The median home price in Alabama is $170,184—the second cheapest behind Mississippi—and the cost-of-living index score here is 87.9, which is third in the US. Housing costs are also 29.9% below the national average. While costs for healthcare and transportation are among the lowest in the US, Alabama remains among the states with the highest percentage of people living below the poverty line. It should be noted, however, that the unemployment rate in Alabama remains relatively low, at 2.9%.


The cheapest state in multiple categories—including food, housing, and healthcare—Oklahoma’s cost-of-living index is 87.9. The median cost for a home here is $151,469 and housing costs are 25.3% below the US average. As mentioned, grocery and healthcare costs are 5.5% lower than the national average. At 15.1%, however, Oklahoma also has one of the highest poverty rates in the US.

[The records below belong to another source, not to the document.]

/-- Under another context's guarded operation a micro-step changes neither the port's lock nor its handle
(42_guarded_regops.md R171, 44_facade.md R227). -/
theorem PortMove.kept_under_holder (h : Inv s) (hm : PortMove s t q) (hc : c ≠ s.running)
    (hh : (s.opOf c).holds q = true) :
    (t.port q).lock = (s.port q).lock ∧ (t.port q).handle = (s.port q).handle := by
  have hlock := h.holder_locks q c hh
  have hvalid := h.holder_valid q c hh
  have not_ending : ¬ s.op.ending q = true := fun he => Bool.eq_false_iff.1 (h.not_holds_of_ending he hc) hh
  cases hm with
  | same e => rw [e]; exact ⟨rfl, rfl⟩
  | write f v e => rw [e]; exact ⟨rfl, rfl⟩
  | clear v e => rw [e]; exact ⟨rfl, rfl⟩
  | acquire _ hl => rw [hlock] at hl; cases hl
  | release _ hs => exact absurd (h.holder_unique hh hs) hc
  | opened hn => rw [hvalid] at hn; cases hn
  | released _ he => exact absurd he not_ending
  | nulled _ _ he => exact absurd he not_ending

/-- After a micro-step a context inside a guarded operation holds the port's lock under a valid handle. -/
theorem PortMove.holder_kept (h : Inv s) (hf : Frame s t) (hm : PortMove s t q)
    (hh : (t.opOf c).holds q = true) : (t.port q).lock = .held c ∧ (t.port q).handle = .valid := by
  by_cases hc : c = s.running
  · subst hc
    have before : s.op.holds q = true → (s.port q).lock = .held s.running ∧ (s.port q).handle = .valid :=
      fun hs => ⟨h.holder_locks q _ hs, h.holder_valid q _ hs⟩
    cases hm with
    | same e hheld => rw [e]; exact before (hheld ▸ hh)
    | write f v e hs => rw [e]; exact before hs
    | clear v e hheld => rw [e]; exact before (hheld ▸ hh)
    | acquire hv _ e => rw [e]; exact ⟨rfl, hv⟩
    | release _ _ ht => rw [ht] at hh; cases hh
    | opened _ _ _ _ ht => rw [ht] at hh; cases hh
    | released _ _ _ ht => rw [ht] at hh; cases hh
    | nulled _ _ _ _ ht => rw [ht] at hh; cases hh
  · rw [hf.opOf_other hc] at hh
    obtain ⟨hlock, hhandle⟩ := hm.kept_under_holder h hc hh
    exact ⟨hlock.trans (h.holder_locks q c hh), hhandle.trans (h.holder_valid q c hh)⟩

/-- After a micro-step of a run that is not refused, a held lock is held by a context inside a guarded operation
(20_memory.md R80, R81). -/
theorem PortMove.owner_kept (h : Inv s) (hf : Frame s t) (hm : PortMove s t q) (hr : t.refused = false)
    (hl : (t.port q).lock = .held c) : (t.opOf c).holds q = true := by
  have hr' : s.refused = false := by
    cases hs : s.refused with
    | false => rfl
    | true => rw [hf.refused hs] at hr; cases hr
  -- where the lock was held before, its owner is still inside
  have still : (s.op.holds q = true → (t.opOf s.running).holds q = true) → (s.port q).lock = .held c →
      (t.opOf c).holds q = true := by
    intro hrun hl
    have hown := h.lock_owner hr' q c hl
    by_cases hc : c = s.running
    · subst hc
      exact hrun hown
    · rw [hf.opOf_other hc]
      exact hown
  cases hm with
  | same e hheld => exact still (fun hs => hheld.trans hs) (e ▸ hl)
  | write f v e _ ht => rw [e] at hl; exact still (fun _ => ht) hl
  | clear v e hheld => rw [e] at hl; exact still (fun hs => hheld.trans hs) hl
  | acquire _ _ e _ ht => rw [e] at hl; cases hl; exact ht
  | release e => rw [e] at hl; cases hl
  | opened _ e => rw [e] at hl; cases hl
  | released e => rw [e] at hl; cases hl
  | nulled e _ _ hs => rw [e] at hl; exact still (fun hs' => by rw [hs] at hs'; cases hs') hl

/-- A port's event-queue token was there before a micro-step, or it is the fresh one of an `OPEN`
(44_facade.md R221). -/
theorem PortMove.token_given (hf : Frame s t) (hm : PortMove s t q)
    (hs : ∀ k, (s.port q).evq = some k → k < s.nextQueue) {k : Nat} (hk : (t.port q).evq = some k) :
    k < t.nextQueue := by
  have old : (s.port q).evq = some k → k < t.nextQueue := fun hk => (hs k hk).trans_le hf.tokens
  cases hm with
  | same e => exact old (e ▸ hk)
  | write f v e => rw [e] at hk; exact old hk
  | clear v e => rw [e] at hk; exact old hk
  | acquire _ _ e => rw [e] at hk; exact old hk
  | release e => rw [e] at hk; exact old hk
  | opened _ e hq => rw [e] at hk; cases hk; rw [hq]; exact Nat.lt_succ_self _
  | released e => rw [e] at hk; cases hk
  | nulled e => rw [e] at hk; exact old hk

/-- Only the running context moves, and it is past the sub-operation of an `END` only where it held the lock or
was past it already: no lower context holds the lock (44_facade.md R227). -/
theorem Ownership.endingClear_kept (h : Inv s) (hf : Frame s t) (ho : Ownership s t) : endingClear t := by
  obtain ⟨lower, hl⟩ := s.ctxList_eq_cons
  have hlt : t.ctxList = s.running :: lower := by
    unfold State.ctxList at hl ⊢
    rw [hf.stack, hl]
  have hnodup := h.ctxList_nodup
  have hclear := h.ending_clear
  unfold endingClear at hclear ⊢
  rw [hl] at hnodup hclear
  rw [hlt]
  obtain ⟨hnotin, -⟩ := List.nodup_cons.1 hnodup
  have other : ∀ c ∈ lower, c ≠ s.running := fun c hc e => hnotin (e ▸ hc)
  refine List.pairwise_cons.2 ⟨fun c hc q he => ?_, (List.pairwise_cons.1 hclear).2.imp_of_mem ?_⟩
  · rw [hf.opOf_other (other c hc)]
    rcases ho.ending q he with he | hh
    · exact h.not_holds_of_ending he (other c hc)
    · exact Bool.eq_false_iff.2 fun hhc => other c hc (h.holder_unique hhc hh)
  · intro a b ha hb hab
    rw [hf.opOf_other (other a ha), hf.opOf_other (other b hb)]
    exact hab

/-- A micro-step keeps the invariant, by what it leaves alone and what it does to each port. -/
theorem Inv.of_frame_ownership (h : Inv s) (hf : Frame s t) (ho : Ownership s t) : Inv t where
  params_valid := hf.params ▸ h.params_valid
  stack_nodup := hf.stack ▸ h.stack_nodup
  stack_entered := by
    rw [hf.stack, hf.entered]
    exact h.stack_entered
  off_stack_idle := fun n hn => by
    rw [hf.stack] at hn
    rw [hf.opOf_other fun e => hn (State.mem_stack_of_running e.symm)]
    exact h.off_stack_idle n hn
  phases_fit := fun c => by
    rw [hf.params]
    by_cases hc : c = s.running
    · rw [hc]
      exact ho.fits
    · rw [hf.opOf_other hc]
      exact h.phases_fit c
  crit_free := hf.crit h.crit_free
  last_fits := by
    rw [hf.params]
    rcases hf.clock with ⟨-, hlast⟩ | ⟨-, hlast⟩
    · exact hlast ▸ h.last_fits
    · exact hlast ▸ trunc_lt _ _
  regs_fit := fun q => by
    rw [hf.params]
    exact Regs.fit_eq_self.2 (hf.widths h.params_valid (fun q => Regs.fit_eq_self.1 (h.regs_fit q)) q)
  pins_wf := hf.pins h.pins_wf
  lock_owner := fun hr q _ hl => (ho.port q).owner_kept h hf hr hl
  holder_locks := fun q _ hh => ((ho.port q).holder_kept h hf hh).1
  holder_valid := fun q _ hh => ((ho.port q).holder_kept h hf hh).2
  ending_clear := ho.endingClear_kept h hf
  refused_iff := hf.marked h.refused_iff
  tokens_given := fun q _ hk => (ho.port q).token_given hf (h.tokens_given q) hk
  entries_known := fun n k hm => hf.entered ▸ h.entries_known n k (hf.entries _ k hm)

end Discipline

/-! ### Micro-steps and presentations -/

theorem OpState.holds_firstPhase (i : Instr) (q : PortId) : (OpState.run i (firstPhase i)).holds q = false := by
  cases i <;> simp [OpState.holds, firstPhase, Phase.guarded, GPhase.holding]

theorem OpState.ending_firstPhase (i : Instr) (q : PortId) :
    (OpState.run i (firstPhase i)).ending q = false := by
  cases i <;> rfl

/-- A presentation to an idle context keeps the invariant (10_state.md R23). -/
theorem Inv.present {s : State} (h : Inv s) (ho : s.op = .idle) (i : Instr) :
    Inv (s.goto i (firstPhase i)) := by
  refine h.of_frame_ownership (Frame.setOp s _) (.plain (o := .run i (firstPhase i)) (fun _ => rfl) ?_ ?_
    (OpState.holds_firstPhase i) (phaseFits_firstPhase _ _ i) fun q he => ?_)
  · exact State.opOf_setOp_own h.known_running rfl rfl _
  · rw [ho]
    exact fun _ => rfl
  · rw [OpState.ending_firstPhase] at he
    cases he

/-- A raise keeps the invariant: it changes the record of faults only (60_exceptions.md R242). -/
theorem Inv.raise {s : State} (h : Inv s) (cause : FaultCause) : Inv (s.raise cause) :=
  h.of_frame_ownership (Frame.raise s cause) (.unmoved (fun _ => rfl) rfl (h.phases_fit s.running))

/-- Every micro-step keeps the invariant. -/
theorem Inv.of_exec {s t : State} {i : Instr} (h : Inv s) (he : exec i s = .next t) : Inv t := by
  have at_phase : ∀ {s₀ : State} {ph : Phase}, Inv s₀ → s₀.op = .run i ph → ExecResult s₀ i ph t → Inv t :=
    fun h₀ ho hr => h₀.of_frame_ownership hr.frame
      (hr.ownership ho (h₀.phases_fit _) fun q => (Regs.fit_eq_self.1 (h₀.regs_fit q)).intEna)
  obtain ⟨s₀, ph, rfl | ⟨hidle, rfl⟩, ho, hr⟩ := exec_from (s.runningKnown_iff.2 h.known_running) he
  · exact at_phase h ho hr
  · exact at_phase (h.present hidle i) ho hr

/-! ### The other moves -/

/-- The moves still to come do not matter to the invariant. -/
theorem Inv.setMoves {s : State} (h : Inv s) (ms : List Move) : Inv { s with moves := ms } := { h with }

theorem Inv.advance {s : State} (h : Inv s) (k : Nat) : Inv (s.advance k) := { h with }

/-- The UART hardware changes status fields and the transmit signal of one port: lock, handle and token of every
port stay (10_state.md R52). -/
theorem State.uartStep_discipline (s : State) (q q' : PortId) (tx rx set : Nat) (line : Bool) :
    ((s.uartStep q tx rx set line).port q').lock = (s.port q').lock ∧
      ((s.uartStep q tx rx set line).port q').handle = (s.port q').handle ∧
      ((s.uartStep q tx rx set line).port q').evq = (s.port q').evq := by
  unfold State.uartStep
  rw [State.port_setPort]
  split
  · next e => subst e; exact ⟨rfl, rfl, rfl⟩
  · exact ⟨rfl, rfl, rfl⟩

/-- The status fields that the UART hardware writes stay within their widths (10_state.md R38, R52). -/
theorem Frame.uartStep (s : State) (q : PortId) (tx rx set : Nat) (line : Bool) :
    Frame s (s.uartStep q tx rx set line) :=
  Frame.setPort s q _ fun _ h =>
    { h with
      txfifoCnt := trunc_lt _ _
      rxfifoCnt := trunc_lt _ _
      intRaw := setFlags_lt h.intRaw set }

theorem Inv.uartStep {s : State} (h : Inv s) (q : PortId) (tx rx set : Nat) (line : Bool) :
    Inv (s.uartStep q tx rx set line) :=
  have kept := fun q' => s.uartStep_discipline q q' tx rx set line
  { h with
    regs_fit := fun q' => Regs.fit_eq_self.2 ((Frame.uartStep s q tx rx set line).widths h.params_valid
      (fun q => Regs.fit_eq_self.1 (h.regs_fit q)) q')
    lock_owner := fun hr q' c hl => h.lock_owner hr q' c ((kept q').1 ▸ hl)
    holder_locks := fun q' c hh => (kept q').1.trans (h.holder_locks q' c hh)
    holder_valid := fun q' c hh => (kept q').2.1.trans (h.holder_valid q' c hh)
    tokens_given := fun q' k hk => h.tokens_given q' k ((kept q').2.2 ▸ hk) }

/-- The context that an interrupt entry pushes is idle before and after, and every other one is as before. -/
theorem State.opOf_pushIsr (s : State) (k : Cause) (c : Ctx) : (s.pushIsr k).opOf c = s.opOf c := by
  cases c with
  | main => rfl
  | isr n =>
    show (((s.ctxs.isrs ++ [CtxState.fresh])[n]?).getD .fresh).op = ((s.ctxs.isrs[n]?).getD .fresh).op
    rcases Nat.lt_trichotomy n s.ctxs.isrs.length with hn | hn | hn
    · rw [List.getElem?_append_left hn]
    · subst hn
      simp
    · rw [List.getElem?_eq_none (by simp; omega), List.getElem?_eq_none (by omega)]

/-- A context not entered yet is idle. -/
theorem State.opOf_isr_of_length_le {s : State} {n : Nat} (hn : s.ctxs.isrs.length ≤ n) :
    s.opOf (.isr n) = .idle := by
  show ((s.ctxs.isrs[n]?).getD .fresh).op = .idle
  rw [List.getElem?_eq_none hn]
  rfl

With a cost-of-living index score of 86.5, Kansas is the second-least expensive state to live in in the US. With housing costs 27.4% below the national average, the median cost of a single-family home in Kansas is roughly $177,000—the third-cheapest housing cost in the country. Another bonus about Kansas is that it also has the one of the lowest unemployment rates in the US, which bodes well for the state’s economy.


Georgia’s cost-of-living index score is 88.8 and the median cost for a single-family home is $246,272. The housing costs in the Peach State are 25.6% below the national average and the utility costs are 9.5% below the national average. Access to major Southern hub Atlanta also increases Georgia’s value.


The median price for a single-family home in Tennessee is $230,253 and housing costs run 20.7% below the national average. Meanwhile, at 89.0, the cost-of-living index score in this southern state is the sixth cheapest nationwide. While the poverty rate is relatively high at 13.8%, the unemployment rate is lower than the national average at 3.4%. Tennessee’s unique draw is there is no state income tax on earned wages. Another aspect of Tennessee that increases the state’s value is its rich musical history for blues, country, jazz, and rock.